> Directions for this task: Each entry, in full: reproduce it exactly.

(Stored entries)
_ _ _ _

-- ==== Sys2Proof/WellFormed.lean ====
section
/-! DEFINITION. Well-formed commands (rule R56). Every operand has exactly the width of its field, so the one check
left is that the payload of the six payload commands (rule R55) has `len` bytes. -/

namespace Sys2Proof

/-- The `len` operand and the payload of a payload command of rule R55; `none` for every other command. -/
def Instr.payload? : Instr → Option (Word16 × List Byte)
  | .write _ len p => some (len, p)
  | .writestr _ len p => some (len, p)
  | .update _ len p => some (len, p)
  | .updateat _ _ len p => some (len, p)
  | .chWrite len p => some (len, p)
  | .chWritestr len p => some (len, p)
  | .init _ _ _ => none
  | .clear _ => none
  | .isempty _ => none
  | .totalw _ => none
  | .totalr _ => none
  | .cap _ => none
  | .islocked _ => none
  | .writeb _ _ => none
  | .read _ _ => none
  | .readb _ => none
  | .peekb _ => none
  | .peekat _ _ => none
  | .delete _ _ => none
  | .deleteb _ => none
  | .updateb _ _ => none
  | .updatebat _ _ _ => none
  | .lock _ => none
  | .unlock _ => none
  | .discard _ => none
  | .chInit _ _ _ _ => none
  | .rx _ => none
  | .avail => none
  | .chRead _ => none
  | .chReadall => none
  | .chClear => none
  | .irqDis => none
  | .irqEna => none

/-- The payload bytes that follow a command's word on the command port (rule R55); `[]` for a command without. -/
def Instr.payload (i : Instr) : List Byte :=
  match i.payload? with
  | some (_, p) => p
  | none => []

/-- Rule R56: `|payload| = len` for the six commands of rule R55; every other command has no payload. -/
abbrev Instr.wf (i : Instr) : Prop := ∀ x ∈ i.payload?, x.2.length = x.1.toNat

end Sys2Proof
end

_ _ _ _

> Answer space:
-- ==== Sys2Proof/WellFormed.lean ====
section
/-! DEFINITION. Well-formed commands (rule R56). Every operand has exactly the width of its field, so the one check
left is that the payload of the six payload commands (rule R55) has `len` bytes. -/

namespace Sys2Proof

/-- The `len` operand and the payload of a payload command of rule R55; `none` for every other command. -/
def Instr.payload? : Instr → Option (Word16 × List Byte)
  | .write _ len p => some (len, p)
  | .writestr _ len p => some (len, p)
  | .update _ len p => some (len, p)
  | .updateat _ _ len p => some (len, p)
  | .chWrite len p => some (len, p)
  | .chWritestr len p => some (len, p)
  | .init _ _ _ => none
  | .clear _ => none
  | .isempty _ => none
  | .totalw _ => none
  | .totalr _ => none
  | .cap _ => none
  | .islocked _ => none
  | .writeb _ _ => none
  | .read _ _ => none
  | .readb _ => none
  | .peekb _ => none
  | .peekat _ _ => none
  | .delete _ _ => none
  | .deleteb _ => none
  | .updateb _ _ => none
  | .updatebat _ _ _ => none
  | .lock _ => none
  | .unlock _ => none
  | .discard _ => none
  | .chInit _ _ _ _ => none
  | .rx _ => none
  | .avail => none
  | .chRead _ => none
  | .chReadall => none
  | .chClear => none
  | .irqDis => none
  | .irqEna => none

/-- The payload bytes that follow a command's word on the command port (rule R55); `[]` for a command without. -/
def Instr.payload (i : Instr) : List Byte :=
  match i.payload? with
  | some (_, p) => p
  | none => []

/-- Rule R56: `|payload| = len` for the six commands of rule R55; every other command has no payload. -/
abbrev Instr.wf (i : Instr) : Prop := ∀ x ∈ i.payload?, x.2.length = x.1.toNat

end Sys2Proof
end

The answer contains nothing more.